This is going to be, "My Plan Of Action" for the next year!
I'm currently on my final week of the V-Diet, and my extended transition period ends on the 17th of May. And I'll be eating at maintenance for 1 week till the 25th of May.
I'm basically going to be continuing with fat loss from the 25th of May till the 12th of July;
I'll be following CT's Regressive Ketogenic Cycle, and probably running 2-3 back to back cyles, with 1 week break in between each one before moving on to my mass gain phase. CT says that a person can loose 4-5% on each cycle, I'd be happy with between 3-4% on each one.
1st Cycle: 15th June - 12th July
2nd Cycle: 20th July - 16th Aug
I'm weak, very weak, and one thing I've always wanted to do is get the numbers up on all of the main lifts. That's my first reason for doing Starting Strength, the second reason, the more strength I have, the more muscle I'll be able to build with my later mass gain programs.

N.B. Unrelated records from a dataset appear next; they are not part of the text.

-- ==== Sys2Proof/Machine/Cooling.lean ====
section
/-! DEFINITION. Cooling channels and the shutdown comparators (17 R432 to R444). -/

namespace Sys2Proof.Machine

/-- Whether a channel has failed (17 R436). -/
def ColPhase.failed (p : ColPhase) : Bool := p == .failedBlocked || p == .failedTach

/-- Fields of a channel's record (17 R441). -/
def State.colSource (s : State) (n : Nat) : Nat := u8 (s.colRec n) 1
def State.colPpr (s : State) (n : Nat) : Nat := u8 (s.colRec n) 3
def State.colMin (s : State) (n : Nat) : Nat := u16 (s.colRec n) 6
def State.colSafeDuty (s : State) (n : Nat) : Nat := u16 (s.colRec n) 8
def State.colSpinRpm (s : State) (n : Nat) : Nat := u16 (s.colRec n) 10
/-- The switch channel that feeds the fan, where one is named. -/
def State.colSupply (s : State) (n : Nat) : Option Nat := if u8 (s.colRec n) 14 = 0xFF then none else some (u8 (s.colRec n) 14)

/-- 10 × a duty in %, to the nearest 0.1 %, within 0 to 1,000. -/
def dutyOf (x : F32) : Nat := (clampInt 0 1000 (fRoundAway (fmul x (fOfInt 10)))).toNat

/-- The table demand 10 × T of a channel (17 R432, R433): the largest of its terms' outputs. -/
def State.colTable (s : State) (n : Nat) : Nat :=
  let b := s.colRec n
  (List.range 4).foldl (fun a k =>
    let id := u16 b (32 + 2 * k)
    if id = 0xFFFF then a
    else match s.img.tableOf kCurve id with
      | none => a
      | some t => max a (dutyOf (curveEval t (s.sig (u32 b (16 + 4 * k))) sigNone).1)) 0

/-- The speed of a tachometer in rpm (17 R436), from the time between its last two rising edges, in whole rpm. -/
def tachRpm (ppr : Nat) (t : Option Nat) : Nat :=
  match t with
  | some ns => if ppr * ns = 0 then 0 else 60000000000 / (ppr * ns)
  | none => 0

/-- Whether a used, enabled channel other than `n` has failed outside its safe state (17 R434). -/
def State.colOthersFailed (s : State) (n : Nat) : Bool :=
  (List.range 8).any fun k => k != n && s.colUsed k && (rd s.col.ch k).enF && !(rd s.col.ch k).safe && (rd s.col.ch k).phase.failed

/-- The demand after steps 1 and 2 of R434, with MIN_RAISED and ALL_FULL. -/
def State.colDemand (s : State) (n : Nat) : Nat × Bool × Bool :=
  let c := rd s.col.ch n
  let d := match s.colSource n with
    | 0 => c.dem
    | 1 => if c.sheepdog ∧ (s.img.hostAbsence 0x0D01 n 0) % 2 = 0 then c.dem else max c.dem (rd s.col.duty n)
    | _ => match s.boundSlots 3 n with
      | k :: _ => dutyOf (rd s.lop.slot k).u
      | [] => 0
  let raised := decide (0 < d ∧ d < s.colMin n)
  let full := s.colOthersFailed n && !c.phase.failed
  (if full then 1000 else if raised then s.colMin n else d, raised, full)

/-- The supply switch of a channel turned on or off with its spin-up (02 R57; 17 R436). -/
def State.colFeed (s : State) (n : Nat) (on : Bool) (o : Opt) : State :=
  match s.colSupply n with
  | none => s
  | some p => if on then s.pswFanOn p n o else s.pswFanOff p o

/-- A channel stops: its request is withdrawn and its supply switch turned off; ATTEMPT is cleared where `reset` holds. -/
def State.colStop (s : State) (n : Nat) (reset : Bool) (o : Opt) : State :=
  (((s.withdraw (88 + n)).updCol n fun c =>
    { c with phase := .stopped, attempt := if reset then 0 else c.attempt }).colFeed n false o)

/-- A spin-up requested (17 R436). -/
def State.colRequest (s : State) (n : Nat) (o : Opt) : State := (s.updCol n fun c => { c with phase := .wait }).raise (88 + n) o

/-- The applied duty that the phase gives (17 R434 step 3, R436). -/
def ColCh.phaseDuty (c : ColCh) : Nat :=
  match c.phase with
  | .running => c.demand
  | .spinup => 1000
  | .failedTach => 1000
  | _ => 0

/-- One evaluation of a channel outside its safe and freeze states: its demand, the demand-driven rows of the phase table, and
DUTY_APP (17 R434, R436). -/
def State.colEval (s : State) (n : Nat) (o : Opt) : State :=
  let c := rd s.col.ch n
  if s.colUsed n = false ∨ c.safe ∨ c.frz ≠ .none ∨ c.enF = false then s
  else
    let r := s.colDemand n
    let s1 := s.updCol n fun c => { c with demand := r.1, minRaised := r.2.1, allFull := r.2.2 }
    let s2 := match c.phase with
      | .stopped => if 0 < r.1 then s1.colRequest n o else s1
      | .wait => if r.1 = 0 then s1.colStop n false o else s1
      | .refused => if r.1 = 0 then s1.colStop n true o else s1
      | .spinup => if r.1 = 0 then s1.colStop n true o else s1
      | .running => if r.1 = 0 then s1.colStop n false o else s1
      | _ => s1
    s2.updCol n fun c => { c with dutyApp := c.phaseDuty }

/-- Every channel evaluated in ascending order. -/
def State.colEvalAll (s : State) (o : Opt) : State := (List.range 8).foldl (fun t n => t.colEval n o) s

/-- The channels evaluated where the present instant is a tick's; between two ticks the next one does it (17 R434, R436). -/
def State.colAtTick (s : State) : State := if s.clk.opt = s.clk.tickOpt then s.colEvalAll s.clk.opt else s

/-- The part of a PWM period, in 0.1 %, for which a channel's output is high: inverted with INVERT (17 R434). -/
def State.fanHigh (s : State) (n : Nat) : Nat :=
  if (u8 (s.colRec n) 2).testBit 1 then 1000 - (rd s.col.ch n).dutyApp else (rd s.col.ch n).dutyApp

/-- An admitted spin-up (17 R436; 02 R57). -/
def State.colAdmit (s : State) (n : Nat) (o : Opt) : State :=
  (s.updCol n fun c => { c with phase := .spinup, attempt := min 3 (c.attempt + 1), spin := 0, dutyApp := 1000 }).colFeed n true o

/-- Taking the safe state (17 R438): SAFE_DUTY without spin-up, with phases and failure detection suspended. -/
def State.colEnterSafe (s : State) (n : Nat) (o : Opt) : State :=
  (s.colStop n true o).updCol n fun c =>
    { c with safe := true, allFull := false, minRaised := false, loss := 0, recov := 0, dutyApp := s.colSafeDuty n }

/-- Leaving it (01 R28; 17 R438): phases begin from STOPPED, but a channel that is on and commanded on carries on without a start
event. -/
def State.colLeaveSafe (s : State) (n : Nat) (o : Opt) : State :=
  let c := rd s.col.ch n
  let s1 := s.updCol n fun c => { c with safe := false, phase := .stopped }
  if c.enF ∧ 0 < c.dutyApp ∧ 0 < (s1.colDemand n).1 then
    ((s1.updCol n fun c => { c with phase := .running, loss := 0 }).colFeed n true o).colEval n o
  else (s1.updCol n fun c => { c with dutyApp := 0 }).colEval n o

/-- Leaving a freeze state (22 R544): HOLD goes on, OFF begins again from STOPPED. -/
def State.colThaw (s : State) (n : Nat) (o : Opt) : State :=
  match (rd s.col.ch n).frz with
  | .none => s
  | .hold => s.updCol n fun c => { c with frz := .none }
  | .off => (s.colStop n true o).updCol n fun c => { c with frz := .none, dutyApp := if c.safe then s.colSafeDuty n else 0 }

/-- A channel takes its freeze state (22 R540). -/
def ColCh.freeze (c : ColCh) (hold : Bool) : ColCh := if hold then { c with frz := .hold } else { c with frz := .off, dutyApp := 0 }

/-- A die's command frame for one channel (01 R28). -/
def State.colCommand (s : State) (n : Nat) (o : Opt) : State :=
  if s.colUsed n = false then s
  else
    let s1 := s.colThaw n o
    if s1.colRuns n then (if (rd s1.col.ch n).safe then s1.colLeaveSafe n o else s1.colEval n o)
    else if (rd s1.col.ch n).safe then s1 else s1.colEnterSafe n o

/-- A change of a channel's enable (01 R17; 17 R436): disabling stops it and clears ATTEMPT and any failure. -/
def State.colSetEnable (s : State) (n : Nat) (on : Bool) (o : Opt) : State :=
  let c := rd s.col.ch n
  if c.enF = on then s
  else if on then s.updCol n fun c => { c with enF := true, phase := .stopped }
  else (s.colStop n true o).updCol n fun c =>
    { c with enF := false, loss := 0, recov := 0, allFull := false, minRaised := false, dutyApp := if c.safe then c.dutyApp else 0 }

/-- A channel fails (17 R436): FAIL_SEEN, LAST_ERR and notice UNIT_FAULT; every other channel then runs at full duty (R434). -/
def State.colFail (s : State) (n : Nat) (p : ColPhase) (code : Byte) (o : Opt) : State :=
  let s1 := s.updCol n fun c => { c with phase := p, lastErr := code, failSeen := true, recov := 0 }
  let s2 := if p = .failedBlocked then s1.colFeed n false o else s1
  ((s2.updCol n fun c => { c with dutyApp := c.phaseDuty }).unitFault 0x0D n code.toNat).colAtTick

/-- The timers of a channel advance by one tick; they stand still in CRANK (17 R437), and failure detection is suspended in a safe state
and in a freeze (17 R438; 22 R540). -/
def State.colTimers (s : State) (n : Nat) : State :=
  let c := rd s.col.ch n
  if s.pwr.supply = .crank ∨ c.safe ∨ c.frz ≠ .none then s
  else s.updCol n fun c =>
    { c with spin := if c.phase = .spinup then c.spin + 1 else 0,
             loss := if c.phase = .running ∧ 0 < s.colPpr n ∧ c.rpm.toNat < u16 (s.colRec n) 12 then c.loss + 1 else 0,
             recov := if c.phase = .failedTach ∧ s.colSpinRpm n ≤ c.rpm.toNat then c.recov + 1 else 0 }

/-- Sheepdog (17 R435): a HOST channel while the host is absent. -/
def State.colSheepdog (s : State) (absent : Bool) : State :=
  let chs := mapIdxV s.col.ch fun n (c : ColCh) => { c with sheepdog := absent && s.colUsed n && s.colSource n == 1 }
  let duty := mapIdxV s.col.duty fun n (d : Nat) =>
    if absent ∧ s.colUsed n ∧ s.colSource n = 1 ∧ (s.img.hostAbsence 0x0D01 n 0) % 2 = 0 then 0 else d
  { s with col := { s.col with ch := chs, duty := duty } }

/-- The counters of the channels in a mask cleared (01 R19). -/
def State.colCntClear (s : State) (m : Word) : State :=
  let chs := mapIdxV s.col.ch fun n (c : ColCh) => if bit m n then { c with spinFailCnt := 0, tachLossCnt := 0 } else c
  { s with col := { s.col with ch := chs } }

/-- `COL_CMD` CLEAR (17 R436); the demand and the other channels follow at the next tick. -/
def State.colClear (s : State) (n : Nat) : State :=
  if (rd s.col.ch n).phase.failed then
    (s.colStop n true s.clk.opt).updCol n fun c => { c with dutyApp := 0 }
  else s

/-! The steps. -/

/-- At each 10 ms boundary (06 R178) T is evaluated on the input image of its tick (17 R432, R434). -/
def execCoolingDemand (o : Opt) (s : State) : Out :=
  let s := s.begin o
  let chs := mapIdxV s.col.ch fun n (c : ColCh) => { c with dem := s.colTable n }
  .next (if s.runs rCTL = false ∨ s.clk.running = false ∨ s.clk.opt ≠ s.clk.tickOpt ∨ s.clk.tickSec % 200 ≠ 0 then s
    else { s with col := { s.col with ch := chs } }.colEvalAll o)

/-- The 3 s spin timer elapses (17 R436). -/
def execSpinTimeout (o : Opt) (ch : Fin 8) (s : State) : Out :=
  let s := s.begin o
  let n := ch.val
  let c := rd s.col.ch n
  .next (if c.phase ≠ .spinup ∨ c.spin < 60000 then s
    else if s.colPpr n = 0 ∨ s.colSpinRpm n ≤ c.rpm.toNat then (s.updCol n fun c => { c with phase := .running, attempt := 0, loss := 0 }).colEval n o
    else
      let s1 := s.updCol n fun c => { c with spinFailCnt := satInc c.spinFailCnt, err := true }
      if c.attempt < 3 then s1.updCol n fun c => { c with phase := .pause, since := o, dutyApp := 0 }
      else s1.colFail n .failedBlocked 0x01 o)

/-- The speed has reached SPIN_RPM: RUNNING at the first tick that finds it so (17 R436). -/
def execSpinReached (o : Opt) (ch : Fin 8) (s : State) : Out :=
  let s := s.begin o
  let n := ch.val
  let c := rd s.col.ch n
  .next (if c.phase = .spinup ∧ s.clk.opt = s.clk.tickOpt ∧ 0 < s.colPpr n ∧ s.colSpinRpm n ≤ c.rpm.toNat then
      (s.updCol n fun c => { c with phase := .running, attempt := 0, loss := 0 }).colEval n o
    else s)

/-- The 5 s pause ends (17 R436). -/
def execPauseEnd (o : Opt) (ch : Fin 8) (s : State) : Out :=
  let s := s.begin o
  let n := ch.val
  let c := rd s.col.ch n
  .next (if c.phase = .pause ∧ c.since + 5000000000 ≤ o then
      (if 0 < (s.colDemand n).1 then s.colRequest n o else s.colStop n true o)
    else s)

/-- Speed below LOSS_RPM for 2 s in RUNNING (17 R436). -/
def execTachLoss (o : Opt) (ch : Fin 8) (s : State) : Out :=
  let s := s.begin o
  let n := ch.val
  let c := rd s.col.ch n
  .next (if c.phase = .running ∧ 40000 ≤ c.loss then
      (s.updCol n fun c => { c with tachLossCnt := satInc c.tachLossCnt, err := true }).colFail n .failedTach 0x02 o
    else s)

/-- Speed at or above SPIN_RPM for 10 s in FAILED_TACH (17 R436): FAIL_SEEN stays set. -/
def execTachRecovery (o : Opt) (ch : Fin 8) (s : State) : Out :=
  let s := s.begin o
  let n := ch.val
  let c := rd s.col.ch n
  .next (if c.phase = .failedTach ∧ 200000 ≤ c.recov then
      (s.updCol n fun c => { c with phase := .running, loss := 0, recov := 0, dutyApp := c.demand }).colAtTick
    else s)

/-- REFUSE_RETRY × 100 ms in REFUSED (17 R436, R441): ATTEMPT is kept. -/
def execCoolingRefuseRetry (o : Opt) (ch : Fin 8) (s : State) : Out :=
  let s := s.begin o
  let n := ch.val
  let c := rd s.col.ch n
  .next (if c.phase = .refused ∧ c.since + u8 (s.colRec n) 15 * 100000000 ≤ o ∧ 0 < (s.colDemand n).1 then s.colRequest n o else s)

/-- A comparator trips (17 R439): SHDN_N goes low and no command releases it. -/
def execShdnComparatorTrip (o : Opt) (ts15 : Bool) (s : State) : Out :=
  let s := s.begin o
  let x := s.col.shdn
  let x1 := if ts15 then { x with cmp15 := true, shdn := true } else { x with cmp14 := true, shdn := true }
  .next (if s.pwr.supply = .off ∨ (if ts15 then x.fault15 else x.fault14) then s else { s with col := { s.col with shdn := x1 } })

/-- A comparator resets (17 R439); SHDN_N stays low. -/
def execShdnComparatorReset (o : Opt) (ts15 : Bool) (s : State) : Out :=
  let s := s.begin o
  let x := s.col.shdn
  let x1 := if ts15 then { x with cmp15 := false } else { x with cmp14 := false }
  .next (if s.pwr.supply = .off then s else { s with col := { s.col with shdn := x1 } })

/-- Notice SHDN_ASSERTED, once, at the first tick at which SHDN is set (17 R440). -/
def execShdnAsserted (o : Opt) (s : State) : Out :=
  let s := s.begin o
  .next (if s.col.shdn.shdn ∧ s.col.shdn.noticed = false ∧ s.clk.running ∧ s.clk.opt = s.clk.tickOpt then
      { s with col := { s.col with shdn := { s.col.shdn with noticed := true } } }.notice 0x0002 0x0D 0 fZero
    else s)

end Sys2Proof.Machine
end

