/-- SAFE_HOLD_S after a lost link or a shutdown, a CURRENT safe state becomes OFF (15 R408). -/
def execSafeHoldExpiry (o : Opt) (ch : Fin 48) (s : State) : Out :=
  let s := s.begin o
  let n := ch.val
  .next (match (rd s.vlv.ch n).safeSince with
    | some t =>
      if t + u16 (s.vlvRec n) 10 * 1000000000 ≤ o then
        (s.updVlv n fun c => { c with tgt := 0, safeSince := none }).bankRefresh (n / 6)
      else s
    | none => s)

end Sys2Proof.Machine
end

I'll be following a Carb Cycling approach on this phase. I'll be eating moderate carbs on training days and low carbs on all other days, with 2 cardio days a week on the low days.
HSS 100 Chest Specialisation - 4 Weeks
This one is kinda obvious. I'm doing this to add mass to my chest. I like these programs and chose them over the others because they focus on one muscle group at a time and have 2-3 specialist days, one working on width and the other working on thickness.
I'll be using a Carb Cycling approach in these programs, meaning Carbs at breakfast around workout, PWO shake and PWO meal only. On the specialisation days, this will be Surge Workout Fuel Pre and Peri Workout and Hydrolysed Whey + Vitargo PWO.
On non specialist days, I'll only be using Hydrolysed Whey + Vitargo Peri-WO and PWO.
HSS 100 Back Specialisation - 4 weeks
Again, obvious to why I'm doing this, to add mass to my back, but the other reason is to make sure I have a balance between the anterior and prosterior of my body, which is why this will be done directly after the chest specialisation.
HSS 100 Shoulder Specialisation - 4 weeks + Get A Great Ass - 6 Weeks
Building big cannonball shoulders! I haven't been blessed with great shoulder width or development so this will be a great way to increase the perception of a V shaped frame.
Big shoulders also look fucking great! Plus girls love guys with Great Glutes!
Maintenance - 2 Weeks
I'll be doing 3 day a week TBT training as de-conditioning, just to allow the muscles to relax a bit, so they can have a chance to rebound and grow before I move on to the next training program
Maintenance Low Carbs diet. Carbs (Oatmeal/fruit only) at breakfast and PWO only. Protein with all meals of course. And P+F meals the rest of the time.
Super Hero Training + Awesome Abbs - 12 weeks
This program is all about looking good. It specifically focuses on the muscles that make you look good, the "beach muscles".
If you guys haven't seen where this program spawned from, it originally came from here;
This again should come as no surprise, I'm not an aspiring pro BBer or PLer, all I want is an awesome physique, and to me that means awesome abdominals along with the other muscle groups mentioned above.
Carb Cycling again, but I don't think I'll need as much calories on the awesome abbs days, so I'll be treating those as low days, but by the time I start this program, my BMR may have gone up quiet a bit due to the increased muscle mass from the previous 3 programs.
Maintenance - 1 Week
So that's my plan for the next year, although I will allow for some flexibility if needed.
All of the training programs are well thought out and have yielded great results for other T-Members that have used them in the past.
I know there'll be a lot of support from members, and a lot of people that'll read all of this and probably give me shit.